Any appeal of the hearing officer’s decision shall be governed by California Code of Civil Procedure Section 1094.6 or such section as may be amended from time to time.
(Ord. 5801, § 5, 6-25-2013)
A. 
If the property owner does not pay the cost of abating the nuisance within 30 calendar days after the cost becomes final or the hearing officer confirms the costs of abatement, the cost shall become a special assessment against the real property upon which the nuisance was abated. The assessment shall continue until it is paid, together with interest at the legal maximum rate computed from the date of confirmation of the statement until payment. The assessment may be collected at the same time and in the same manner as ordinary municipal taxes are collected and shall be subject to the same penalties and the same procedure and sale in case of delinquency as provided for ordinary municipal taxes.
B. 
The city council shall adopt a resolution assessing such unpaid costs of abatement as liens upon the respective parcels of land as they are shown upon the last available assessment roll.
(Ord. 5801, § 5, 6-25-2013)
A. 
The city clerk shall prepare and file with the county auditor a certified copy of the resolution of the city council assessing the costs of abatement as a lien on the land, adopted pursuant to the preceding section.
B. 
Notice of lien shall be mailed by certified mail to the property owner, if the property owner’s identity can be determined from the county assessor’s or county recorder’s records. The notice shall be given at the time of imposing the assessment and shall specify that the property may be sold after three years by the tax collector for unpaid delinquent assessments. The tax collector’s power of sale shall not be affected by the failure of the property owner to receive notice.
C. 
The county auditor shall enter each assessment on the county tax roll upon the parcel of land. The assessment shall be collected at the same time and in the same manner as ordinary municipal taxes are collected, and shall be subject to the same penalties and procedure and sale in case of delinquency as is provided for ordinary municipal taxes. All laws applicable to the levy, collection and enforcement of municipal taxes shall be applicable to the special assessment. However, if any real property to which the cost of abatement relates has been transferred or conveyed to a bona fide purchaser for value, or if a lien of a bona fide encumbrancer for value has been created and attaches thereon, prior to the date on which the first installment of the taxes would become delinquent, then the cost of abatement shall not result in a lien against the real property but instead shall be transferred to the unsecured roll for collection.

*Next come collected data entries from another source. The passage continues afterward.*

-- ==== Sys2Proof/Config.lean ====
section
/-! DEFINITION. Config.lean: what the spec leaves free (opaque, so that no proof can see a value) and the one byte an
unlisted memory address reads as. The codec's numeric constants and the palettes are in Machine/Constants.lean. -/

namespace Sys2Proof

/-- The value a host read of SRC_POS, DST_POS, LZB_OSIZE or LZB_WIDTHS returns while BUSY (10_state.md R30,
93_implementation_defined.md S7: any 32-bit value). Free; log entry 3. -/
opaque Config.freeWord : Nat → Word

/-- Whether a destination byte the host reads while BUSY (20_memory.md R64, S10), or one left by a reset during a job
(70_reset_and_hazards.md R221, S13), is the value the job writes there rather than the old one. Free; log entries 4 and
5. -/
opaque Config.freeChoice : Nat → Bool

/-- The same byte of a job the spec leaves undefined (20_memory.md R58): any byte. Free; log entries 4 and 5. -/
opaque Config.freeByte : Nat → Byte

/-- What an address of ordinary memory that nothing has written reads as. DESIGN CHOICE, unsafe: the spec gives the
system memory no contents (10_state.md R20: the memory is not part of the block). Log entry 1. -/
abbrev Config.blankByte : Byte := 0

end Sys2Proof
end

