-- ==== Sys2Proof/Laws/Tokens.lean ====
section
/-! SUPPORT. Laws/Tokens.lean: for each token and pixel meaning, one lemma that says everything it can do: where it
answers a next state and what that state is, and where it faults. -/

namespace Sys2Proof.Machine

/-- `t` is `s` with the `n` destination bytes from index `i` on written, byte `j` of them as `f j`, and nothing else but
the internal job state changed. -/
structure Stored (s t : State) (i n : Nat) (f : Nat → Byte) : Prop where
  block : SameBlock s t
  wf : t.mem.wf = true
  outside : SameMemoryOutside s t (s.dstAddr + i) n
  bytes : ∀ j, j < n → t.dst (i + j) = f j

theorem State.dstHolds_iff (s : State) (i n : Nat) :
    s.dstHolds i n = true ↔ s.dstAddr + s.dstLen ≤ spaceSize ∧ i + n ≤ s.dstLen := by
  simp [State.dstHolds, State.dstInSpace]

theorem Stored.of_fill {s : State} (hwf : s.mem.wf = true) {i n : Nat} (hh : s.dstHolds i n = true) (f : Nat → Byte)
    (j : Job) : Stored s ((s.withMem (s.mem.fill (s.dstAddr + i) f n)).withJob j) i n f := by
  rw [State.dstHolds_iff] at hh
  have hn : s.dstAddr + i + n ≤ spaceSize := by omega
  refine ⟨⟨rfl, rfl, rfl, rfl, rfl, rfl, rfl, rfl⟩, Memory.wf_fill hwf _ _ _ hn, fun b hb => ?_, fun k hk => ?_⟩
  · exact (Memory.read_fill hwf _ _ b n hn).trans (if_neg hb)
  · refine (Memory.read_fill hwf _ _ (s.dstAddr + (i + k)) n hn).trans ?_
    rw [if_pos (by omega)]
    congr 1
    omega

theorem Stored.of_write {s : State} (hwf : s.mem.wf = true) {i : Nat} (hh : s.dstHolds i 1 = true) (b : Byte)
    (j : Job) : Stored s ((s.withMem (s.mem.write (s.dstAddr + i) b)).withJob j) i 1 fun _ => b := by
  have h := Stored.of_fill hwf hh (fun _ => b) j
  simpa [Memory.fill] using h

/-! ### LZB -/

theorem execLit_next {l : Byte} {s : State} (hwf : s.mem.wf = true) (hh : s.dstHolds s.pos 1 = true) :
    ∃ t, execLit l s = .next t ∧ Stored s t s.pos 1 (fun _ => ~~~l) ∧
      t.job = { s.job with pos := BitVec.ofNat 32 (s.pos + 1) } :=
  ⟨_, if_pos hh, Stored.of_write hwf hh _ _, rfl⟩

theorem execLit_fault {l : Byte} {s : State} (hh : s.dstHolds s.pos 1 = false) :
    execLit l s = .fault .strayAccess := if_neg (by simp [hh])

theorem execRef_invalid {o m : Word} {s : State} (h : o = 0 ∨ s.pos < o.toNat) :
    execRef o m s = .next (s.raise .invalidBackReference) := if_pos h

theorem execRef_next {o m : Word} {s : State} (hwf : s.mem.wf = true) (h0 : 0 < o.toNat) (ho : o.toNat ≤ s.pos)
    (hh : s.dstHolds s.pos (s.refCount m) = true) :
    ∃ t, execRef o m s = .next t ∧
      Stored s t s.pos (s.refCount m) (fun i => s.dst (s.pos - o.toNat + i % o.toNat)) ∧
      t.job = { s.job with pos := BitVec.ofNat 32 (s.pos + s.refCount m) } := by
  have hv : ¬(o = 0 ∨ s.pos < o.toNat) := by
    rintro (h | h)
    · subst h
      simp at h0
    · omega
  refine ⟨_, (if_neg hv).trans (if_pos hh), ⟨⟨rfl, rfl, rfl, rfl, rfl, rfl, rfl, rfl⟩, ?_, ?_, ?_⟩, rfl⟩ <;>
    rw [State.dstHolds_iff] at hh
  · exact Memory.wf_copyBytes hwf _ _ _ (by omega)
  · intro b hb
    exact Memory.read_copyBytes_outside hwf _ _ b _ (by omega) hb
  · intro j hj
    have hd : s.dstAddr + s.pos = s.dstAddr + (s.pos - o.toNat) + o.toNat := by omega
    have hc := Memory.read_copyBytes hwf (s.dstAddr + (s.pos - o.toNat)) o.toNat h0 j (s.refCount m) (by omega) hj
    rw [← hd] at hc
    refine Eq.trans ?_ (hc.trans (congrArg s.mem.read (Nat.add_assoc _ _ _)))
    exact congrArg _ (Nat.add_assoc s.dstAddr s.pos j).symm

theorem execRef_fault {o m : Word} {s : State} (h0 : 0 < o.toNat) (ho : o.toNat ≤ s.pos)
    (hh : s.dstHolds s.pos (s.refCount m) = false) : execRef o m s = .fault .strayAccess := by
  have hv : ¬(o = 0 ∨ s.pos < o.toNat) := by
    rintro (h | h)
    · subst h
      simp at h0
    · omega
  exact (if_neg hv).trans (if_neg (by simp [hh]))

/-! ### RLE -/

theorem State.putKey_next {k : Byte} {s : State} (hwf : s.mem.wf = true) (hh : s.dstHolds s.pos 1 = true) :
    ∃ t, s.putKey k = .next t ∧ Stored s t s.pos 1 (fun _ => ~~~k) ∧
      t.job = { s.job with pos := BitVec.ofNat 32 (s.pos + 1) } :=
  ⟨_, if_pos hh, Stored.of_write hwf hh _ _, rfl⟩

theorem State.putKey_fault {k : Byte} {s : State} (hh : s.dstHolds s.pos 1 = false) :
    s.putKey k = .fault .strayAccess := if_neg (by simp [hh])

theorem execRun_next {c : BitVec 6} {d : Byte} {s : State} (hwf : s.mem.wf = true)
    (hh : s.dstHolds s.pos (s.runCount c) = true) :
    ∃ t, execRun c d s = .next t ∧ Stored s t s.pos (s.runCount c) (fun _ => ~~~d) ∧
      t.job = { s.job with pos := BitVec.ofNat 32 (s.pos + s.runCount c) } :=
  ⟨_, if_pos hh, Stored.of_fill hwf hh _ _, rfl⟩

theorem execRun_fault {c : BitVec 6} {d : Byte} {s : State} (hh : s.dstHolds s.pos (s.runCount c) = false) :
    execRun c d s = .fault .strayAccess := if_neg (by simp [hh])

theorem execUnit_next {k b0 b1 : Byte} {s : State} (hwf : s.mem.wf = true)
    (hh : s.dstHolds (2 * s.pos) (2 * s.unitCount k) = true) :
    ∃ t, execUnit k b0 b1 s = .next t ∧ Stored s t (2 * s.pos) (2 * s.unitCount k) (unitByte b0 b1) ∧
      t.job = { s.job with pos := BitVec.ofNat 32 (s.pos + s.unitCount k) } :=
  ⟨_, if_pos hh, Stored.of_fill hwf hh _ _, rfl⟩

theorem execUnit_fault {k b0 b1 : Byte} {s : State} (hh : s.dstHolds (2 * s.pos) (2 * s.unitCount k) = false) :
    execUnit k b0 b1 s = .fault .strayAccess := if_neg (by simp [hh])

/-! ### Pixels -/

theorem State.convertPixel_next {bpp : Nat} {v : Pixel} {s : State} (hwf : s.mem.wf = true)
    (hs : s.srcInSpace = true) (hh : s.dstHolds s.rasterIndex 2 = true) :
    ∃ t, s.convertPixel bpp v = .next t ∧
      Stored s t s.rasterIndex 2 (pixelHalf (if s.pixelSkipped bpp then background else v)) ∧
      t.job = s.nextPixel :=
  ⟨_, if_pos (by simp [hs, hh]), Stored.of_fill hwf hh _ _, rfl⟩

theorem State.convertPixel_fault {bpp : Nat} {v : Pixel} {s : State}
    (h : s.srcInSpace = false ∨ s.dstHolds s.rasterIndex 2 = false) :
    s.convertPixel bpp v = .fault .strayAccess :=
  if_neg (by rcases h with h | h <;> simp [h])

end Sys2Proof.Machine
end

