-- ==== Sys2Proof/Tests/Slice0.lean ====
section
/-! SUPPORT. Tests/Slice0.lean: the WellFormed smoke, the decoding of words written out from the spec's encodings, one or
two single-step tests an instruction with the results of spec/95_test_vectors.md, and for each obligation a state and
operands that meet its hypotheses. -/

namespace Sys2Proof.Tests

open Sys2Proof Sys2Proof.Machine

/-! ### Small states -/

/-- Bytes in memory from an address on. -/
def load (m : Memory) (a : Nat) (l : List Byte) : Memory := m.fill a (fun i => l.getD i 0) l.length

/-- An idle machine with a source at 0x1000, a destination of `dstLen` bytes at 0x2000 and the given geometry. -/
def ready (src : List Byte) (dstLen : Nat) (stride height width : BitVec 16) (bpp : BitVec 5) : State :=
  { State.reset with
    win := { Window.reset with
      srcAddr := 0x1000, srcLen := BitVec.ofNat 32 src.length, dstAddr := 0x2000, dstLen := BitVec.ofNat 32 dstLen
      stride := stride, height := height, width := width, bpp := bpp }
    mem := load [] 0x1000 src, before := load [] 0x1000 src }

/-- A running job of a stream command. -/
def job (op : BitVec 3) (src : List Byte) (dstLen : Nat) (j : Job) : State :=
  let s := ready src dstLen 0 0 0 0
  { s with win := { s.win with op := op }, phase := .running, job := j }

/-- A running LZB job with widths 4 and 4. -/
def lzb (src : List Byte) (osize inPos pos bitbuf : Word) (bitcnt : BitVec 6) : State :=
  job 1 src osize.toNat
    { Job.initial with
      osize := osize, inPos := inPos, pos := pos, bitbuf := bitbuf, bitcnt := bitcnt, mbits := 4, obits := 4 }

/-- A running CONVERT job with a raster of just the right size, at pixel (x, y). -/
def conv (bpp : BitVec 5) (stride width height : BitVec 16) (src : List Byte) (x y : BitVec 16) : State :=
  let s := ready src (2 * width.toNat * height.toNat) stride height width bpp
  { s with win := { s.win with op := 4 }, phase := .running, job := { Job.initial with x := x, y := y } }

/-- The state an outcome goes on to. -/
def after (o : Host.Outcome State Fault Refusal) : State :=
  match o with
  | .next t => t
  | .fault _ => State.reset
  | .refused _ => State.reset

/-- The bytes of the destination range. -/
def dstBytes (s : State) (n : Nat) : List Byte := (List.range n).map s.dst

/-- The LZB source of vector LZB-1: sub-header (osize 4, widths 4 and 4) and one code word 0xDF04C000. -/
def lzb1 : List Byte := [0x04, 0, 0, 0, 0x04, 0, 0x04, 0, 0x00, 0xC0, 0x04, 0xDF]

/-! ### WellFormed refuses ill-formed terms -/

theorem test_wellFormed_offsetWidthZero : (Instr.ref 0 0).wellFormed ⟨0, 4⟩ = false := by decide
theorem test_wellFormed_offsetWidth33 : (Instr.ref 0 0).wellFormed ⟨33, 4⟩ = false := by decide
theorem test_wellFormed_matchWidthZero : (Instr.ref 0 0).wellFormed ⟨4, 0⟩ = false := by decide
theorem test_wellFormed_matchWidth33 : (Instr.ref 0 0).wellFormed ⟨4, 33⟩ = false := by decide
theorem test_wellFormed_literalWidths : (Instr.lit 0).wellFormed ⟨0, 33⟩ = false := by decide
theorem test_wellFormed_offsetTooBig : (Instr.ref 16 15).wellFormed ⟨4, 4⟩ = false := by decide
theorem test_wellFormed_matchTooBig : (Instr.ref 15 16).wellFormed ⟨4, 4⟩ = false := by decide
theorem test_wellFormed_widest : (Instr.ref 0xFFFFFFFF 0xFFFFFFFF).wellFormed ⟨32, 32⟩ = true := by decide

/-! ### Decoding words written out from 30_encoding.md -/

/-- R71: bits 31:7 0, OP, two zeros, IE, START. -/
theorem test_decode_cmdLzb : decodeCtrl 0b00000000000000000000000000010001 = .ok (.cmdLzb false) := rfl
theorem test_decode_cmdRle8 : decodeCtrl 0b00000000000000000000000000100011 = .ok (.cmdRle8 true) := rfl
theorem test_decode_cmdRle16 : decodeCtrl 0b00000000000000000000000000110001 = .ok (.cmdRle16 false) := rfl
theorem test_decode_cmdConvert : decodeCtrl 0b11111111111111111111111111001111 = .ok (.cmdConvert true) := rfl
theorem test_decode_reservedOps :
    decodeCtrl 0x01 = .error (.reservedOp 0) ∧ decodeCtrl 0x51 = .error (.reservedOp 5) ∧
      decodeCtrl 0x61 = .error (.reservedOp 6) ∧ decodeCtrl 0x71 = .error (.reservedOp 7) := ⟨rfl, rfl, rfl, rfl⟩
theorem test_decode_noStart : decodeCtrl 0x10 = .error .notStart := rfl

The tax collector’s power of sale shall not be affected by the failure of the property owner to receive notice.
(Ord. 5801, § 5, 6-25-2013)
As an additional remedy, the building official or the director of community development may cause a nuisance abatement lien for costs related to abatements, other than dangerous building abatements, to be recorded with the Los Angeles County Recorder’s Office, pursuant to the provisions of Government Code Section 38773.1.
(Ord. 5801, § 5, 6-25-2013)
The finance department of the city may accept payment of any amount due at any time prior to the filing of a certified copy of the city council resolution assessing the abatements costs with the county auditor.
(Ord. 5801, § 5, 6-25-2013)
The procedures established in this chapter shall be in addition to criminal, civil or other legal or equitable remedies established by law which may be pursued to address violations of this code or applicable state codes and the use of this chapter shall be at the sole discretion of the city.